I tend to shy away from the cooking appliances and equipment that have too many bells and whistles, you know the ones that connect to the cyber cloud, wake you up in the morning and feed your dog? I don’t have a microwave or a toaster oven or a coffee maker in my home kitchen.  The biggest reason probably has to do with space but I’m not a big gadget guy.  I can use my stoves broiler just fine.  I prefer French press coffee.  When I think about it, the idea of simple is something I may have consciously or at times unconsciously made as my personal mantra.  I admire the home cook who can whip up a ridiculously delicious meal so effortlessly.  When I cook, this doesn’t always happen.  In fact, maybe it rarely happens.  Let’s say, it’s something I continue to strive toward accomplishing. It’s like achieving some monk-like mastery level.   The style of food I tend to gravitate towards most is straightforward, ingredient driven, and simply presented.  The presentation does not have to be elaborate but visually attractive and yet the flavor combinations should always be well thought out.  I’ve noticed that I tend to build blockades in front of things that I may not naturally gravitate towards.  I find avant-garde presentations and the use of molecular gastronomy to be fascinating and exciting to experience but I’ve noticed it doesn’t have as much of a connection for me personally.  It isn’t as touching or lacks the soul that communicates with me best.  However, I have attempted to practice some of these techniques at times.  It’s important for me to try to keep up with the latest trends in order to incorporate them into my bag of tricks in hopes to continue a progression of personal style.

I’ve also noticed that I’ve taken a similar stance when it comes to music.  This rustic and simple vs. the avant-garde/molecular but in this case analog vs. digital.  As a DJ, my preferred medium has been vinyl based since the beginning.  There’s something about that format that’s almost magical to me.  It has to do with the shape, the cover art, the feel, the warped, the scratches, and the warmth it projects.  I’ve been opposed and hesitant to switch to the latest software, the digital format of playing music and have always been more drawn to the analog ways.  Although vinyl sales have been doing great in the last 10 years or so, it is becoming harder to find record stores which is my preferred method of shopping for music.  Purchasing online is just not the same.  There’s no surly introverted weirdo that is there to help cash you out.  There’s no musty smell of old records, no posters of events on the walls, it’s just not as fun.  There’s a missing connection to the experience.
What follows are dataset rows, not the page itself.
/-- Settles O28. -/
theorem sineIsOddUpToOneLsb : Obligations.SineIsOddUpToOneLsb := fun n _ _ => sinePoly_add_neg n

/-- The exact polynomial times the tangent bound of the argument stays below the bound of the sine. The gap is a quartic,
expanded about the peak of the sine at `m = nn - 2^21 = 0`; the factor of `m^2` is at least `2^66`, which leaves a quadratic
of negative discriminant. -/
theorem tangent_mul_exact_lt {nn : Int} (hnn : 0 ≤ nn) (hle : nn ≤ 2 ^ 23) :
    (nn + 2 ^ 21) * exactC1 nn < 8391003 * 2 ^ 92 := by
  obtain ⟨m, rfl⟩ : ∃ m : Int, nn = m + 2 ^ 21 := ⟨nn - 2 ^ 21, by ring⟩
  have hexpand : 8391003 * 2 ^ 92 - (m + 2 ^ 21 + 2 ^ 21) * exactC1 (m + 2 ^ 21) =
      57 * 2 ^ 85 - 60873 * 2 ^ 63 * m + m ^ 2 * (395842917 * 2 ^ 42 - 63297939 * 2 ^ 21 * m + 3638733 * m ^ 2) := by
    unfold exactC1 sineC1 sineC3 sineC5 sineC7
    ring
  have hfactor : 2 ^ 66 ≤ 395842917 * 2 ^ 42 - 63297939 * 2 ^ 21 * m + 3638733 * m ^ 2 := by
    nlinarith [mul_nonneg (sub_nonneg.mpr hle) (sub_nonneg.mpr hle)]
  have hcurve := mul_le_mul_of_nonneg_left hfactor (sq_nonneg m)
  have hquadratic : 0 < 57 * 2 ^ 85 - 60873 * 2 ^ 63 * m + m ^ 2 * 2 ^ 66 := by
    nlinarith [sq_nonneg (16 * m - 60873)]
  linarith

/-- The product under the last rounding of the sine, for an argument that is not negative. -/
theorem mul_hornerC1_bounds {n : Int} (hn : 0 ≤ n) (hhi : n ≤ 2 ^ 23) :
    0 ≤ n * hornerC1 (sineSquare n) ∧ n * hornerC1 (sineSquare n) < 8391003 * 2 ^ 23 := by
  obtain ⟨hnn, hle⟩ := sineSquare_bounds (by linarith) hhi
  have hpos := hornerC1_nonneg hnn hle
  refine ⟨mul_nonneg hn hpos, lt_of_mul_lt_mul_right (a := 2 ^ 69) ?_ (by norm_num)⟩
  calc n * hornerC1 (sineSquare n) * 2 ^ 69
      ≤ (sineSquare n + 2 ^ 21) * hornerC1 (sineSquare n) * 2 ^ 69 := by
        gcongr
        exact le_sineSquare_add n
    _ = (sineSquare n + 2 ^ 21) * (hornerC1 (sineSquare n) * 2 ^ 69) := mul_assoc _ _ _
    _ ≤ (sineSquare n + 2 ^ 21) * exactC1 (sineSquare n) :=
        mul_le_mul_of_nonneg_left (hornerC1_le_exact hnn) (by linarith)
    _ < 8391003 * 2 ^ 92 := tangent_mul_exact_lt hnn hle
    _ = 8391003 * 2 ^ 23 * 2 ^ 69 := by norm_num

theorem sinePoly_bounds_of_nonneg {n : Int} (hn : 0 ≤ n) (hhi : n ≤ 2 ^ 23) :
    0 ≤ sinePoly n ∧ sinePoly n ≤ 8391002 := by
  obtain ⟨hpos, hlt⟩ := mul_hornerC1_bounds hn hhi
  exact ⟨(asr_le_iff _ _ _).mpr (by linarith), Int.lt_add_one_iff.mp ((asr_lt_iff _ _ _).mpr hlt)⟩

/-- The negative half mirrors the positive one, up to one LSB. -/
theorem sinePoly_bounds {n : Int} (hlo : -2 ^ 23 ≤ n) (hhi : n ≤ 2 ^ 23) :
    -8391003 ≤ sinePoly n ∧ sinePoly n ≤ 8391002 := by
  rcases le_total 0 n with hn | hn
  · obtain ⟨hmin, hmax⟩ := sinePoly_bounds_of_nonneg hn hhi
    exact ⟨by linarith, hmax⟩
  · obtain ⟨hmin, hmax⟩ := sinePoly_bounds_of_nonneg (n := -n) (by linarith) (by linarith)
    rcases sinePoly_add_neg n with hodd | hodd <;> constructor <;> linarith
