-- ==== Sys2Proof/Config.lean ====
section
/-! DEFINITION. The configuration parameters of 00_scope.md R7 (fixed when the block is built, 10_state.md R36) and the
free values: opaque constants with no body, of which nothing can be proved. -/

namespace Sys2Proof

/-- The pixel-sampling window of the packer (00_scope.md R7, 43_framebuffer_encoder.md R202). -/
inductive Sampling
  | nominal
  | legacy
deriving DecidableEq, Repr

/-- The byte memories of the block whose contents after reset are unspecified (20_memory.md R60, 10_state.md R39). -/
inductive Space
  | img
  | pk
  | pla
  | plb
deriving DecidableEq, Repr

/-- One build of the block: every parameter of 00_scope.md R7, of 40_bus_transport.md R123 and of 20_memory.md R71.
Times are in milliseconds (`tReset`, `tSettle`) or nanoseconds, the clock rate in hertz; the model is untimed
(41_handshake.md R144), so no step reads them (log 15), and the bases are the platform's (log 22). -/
structure Config where
  /-- Panel width in pixels. -/
  w : Nat
  /-- Panel height in pixels. -/
  h : Nat
  /-- Payload of 0x01. -/
  pPwr : List Byte
  /-- Payload of 0x06. -/
  pBtst : List Byte
  /-- Payload of 0x00. -/
  pPsr : List Byte
  /-- Payload of 0x30. -/
  pPll : List Byte
  /-- Payload of 0x61. -/
  pTres : List Byte
  /-- Payload of 0x82. -/
  pVdcs : List Byte
  /-- Payload of 0x50. -/
  pCdi : List Byte
  /-- Waveform table 0, common voltage. -/
  lutVcom : Vector Byte 42
  /-- Waveform table 1, white to white. -/
  lutWw : Vector Byte 42
  /-- Waveform table 2, black to white. -/
  lutBw : Vector Byte 42
  /-- Waveform table 3, white to black. -/
  lutWb : Vector Byte 42
  /-- Waveform table 4, black to black. -/
  lutBb : Vector Byte 42
  /-- The level of BUSY that means ready. -/
  busyReadyLevel : Logic
  /-- The sampling window of the packer. -/
  sampling : Sampling
  /-- Least hold of a Reset level, ms. -/
  tReset : Nat
  /-- Settle and poll delay, ms. -/
  tSettle : Nat
  /-- Serial clock rate, Hz. -/
  fSclk : Nat
  /-- ENABLE set-up before the clock, ns. -/
  tCsSetup : Nat
  /-- ENABLE hold after the clock, ns. -/
  tCsHold : Nat
  /-- MODE set-up before the clock, ns. -/
  tModeSetup : Nat
  /-- Gap between two bytes, ns. -/
  tGap : Nat
  /-- Where the platform places HREG. -/
  hregBase : Nat
  /-- Where the platform places IMG. -/
  imgBase : Nat
deriving DecidableEq, Repr

/-- `NPIX = W*H` (00_scope.md R7). -/
def Config.npix (c : Config) : Nat := c.w * c.h

/-- `NPK = W*H/4`, the packed buffer's length (00_scope.md R7). -/
def Config.npk (c : Config) : Nat := c.w * c.h / 4

/-- `NPL = W*H/8`, a plane's length (00_scope.md R7). -/
def Config.npl (c : Config) : Nat := c.w * c.h / 8

/-- OPEN payload of 0x01 (D16). -/
opaque Config.openPwr : List Byte
/-- OPEN payload of 0x06 (D16). -/
opaque Config.openBtst : List Byte
/-- OPEN payload of 0x00 (D16). -/
opaque Config.openPsr : List Byte
/-- OPEN payload of 0x30 (D16). -/
opaque Config.openPll : List Byte
/-- OPEN payload of 0x61 (D16). -/
opaque Config.openTres : List Byte
/-- OPEN payload of 0x82 (D16). -/
opaque Config.openVdcs : List Byte
/-- OPEN payload of 0x50 (D16). -/
opaque Config.openCdi : List Byte
/-- OPEN contents of waveform table `t` (D17). -/
opaque Config.openLut : Nat → Vector Byte 42
/-- OPEN polarity of BUSY (D18): whether `Hi` means ready. -/
opaque Config.openReadyIsHigh : Bool
/-- OPEN sampling mode (D19): whether it is Legacy. -/
opaque Config.openSamplingIsLegacy : Bool
/-- OPEN serial timing (D32) and base addresses (20_memory.md R71), by a number of the model's. -/
opaque Config.openNumber : Nat → Nat

/-- The hardware of this spec: 400 by 300 (D1), the nominal times of 00_scope.md R7, everything else OPEN (log 4). -/
def Config.hw : Config where
  w := 400
  h := 300
  pPwr := Config.openPwr
  pBtst := Config.openBtst
  pPsr := Config.openPsr
  pPll := Config.openPll
  pTres := Config.openTres
  pVdcs := Config.openVdcs
  pCdi := Config.openCdi
  lutVcom := Config.openLut 0
  lutWw := Config.openLut 1
  lutBw := Config.openLut 2
  lutWb := Config.openLut 3
  lutBb := Config.openLut 4
  busyReadyLevel := Logic.ofBool Config.openReadyIsHigh
  sampling := if Config.openSamplingIsLegacy then .legacy else .nominal
  tReset := 200
  tSettle := 50
  fSclk := 4000000
  tCsSetup := Config.openNumber 0
  tCsHold := Config.openNumber 1
  tModeSetup := Config.openNumber 2
  tGap := Config.openNumber 3
  hregBase := Config.openNumber 4
  imgBase := Config.openNumber 5

/-- Free value: whether BUSY reads `Hi` at the `n`-th draw (41_handshake.md R141: each sample is a fresh draw; log 3). -/
opaque Config.freeBusyIsHigh : Nat → Bool

/-- Free value: whether the `n`-th draw of `bus_err` is 1 (10_state.md R27; log 3). -/
opaque Config.freeBusErr : Nat → Bool

/-- Free value: the byte a memory holds at an index nothing has written since block reset number `epoch`
(10_state.md R39: a model draws each byte; log 5). -/
opaque Config.freeByte : Space → (epoch : Nat) → (index : Nat) → Byte

end Sys2Proof
end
The hunt. The digging.

I’ve finally come to terms with the fact that it’s time to “adapt and overcome.”  I should confront my hesitance head on.  I finally jumped in and made the change.  I recently purchased a device that requires software that’s needed in order to play music on my sound system.  I’ve been youtubing like crazy trying to figure the system out.  I’m learning that there are so many possibilities and there’s a bit of a learning curve for sure.  It’s going to take a while to figure it out but I’m really excited about its potential.  To me, the art of the mix is what has always been important.  Choosing a set of records that make sense together, matching tempos by manipulating the spinning vinyl so slightly and mastering the blend just right.  This new system allows you to hit a button and it will “sync” automatically which kind of takes the skill out of it.  However, there’s so many more possibilities. It seems like there’s endless functions and effects.  I’m trying to really embrace these new “bells and whistles” and not become an old curmudgeon yet.  I’m not planning to get rid of all of my vinyl or my turntable but it’s becoming a much more concentrated collection in which I plan to incorporate into my sets.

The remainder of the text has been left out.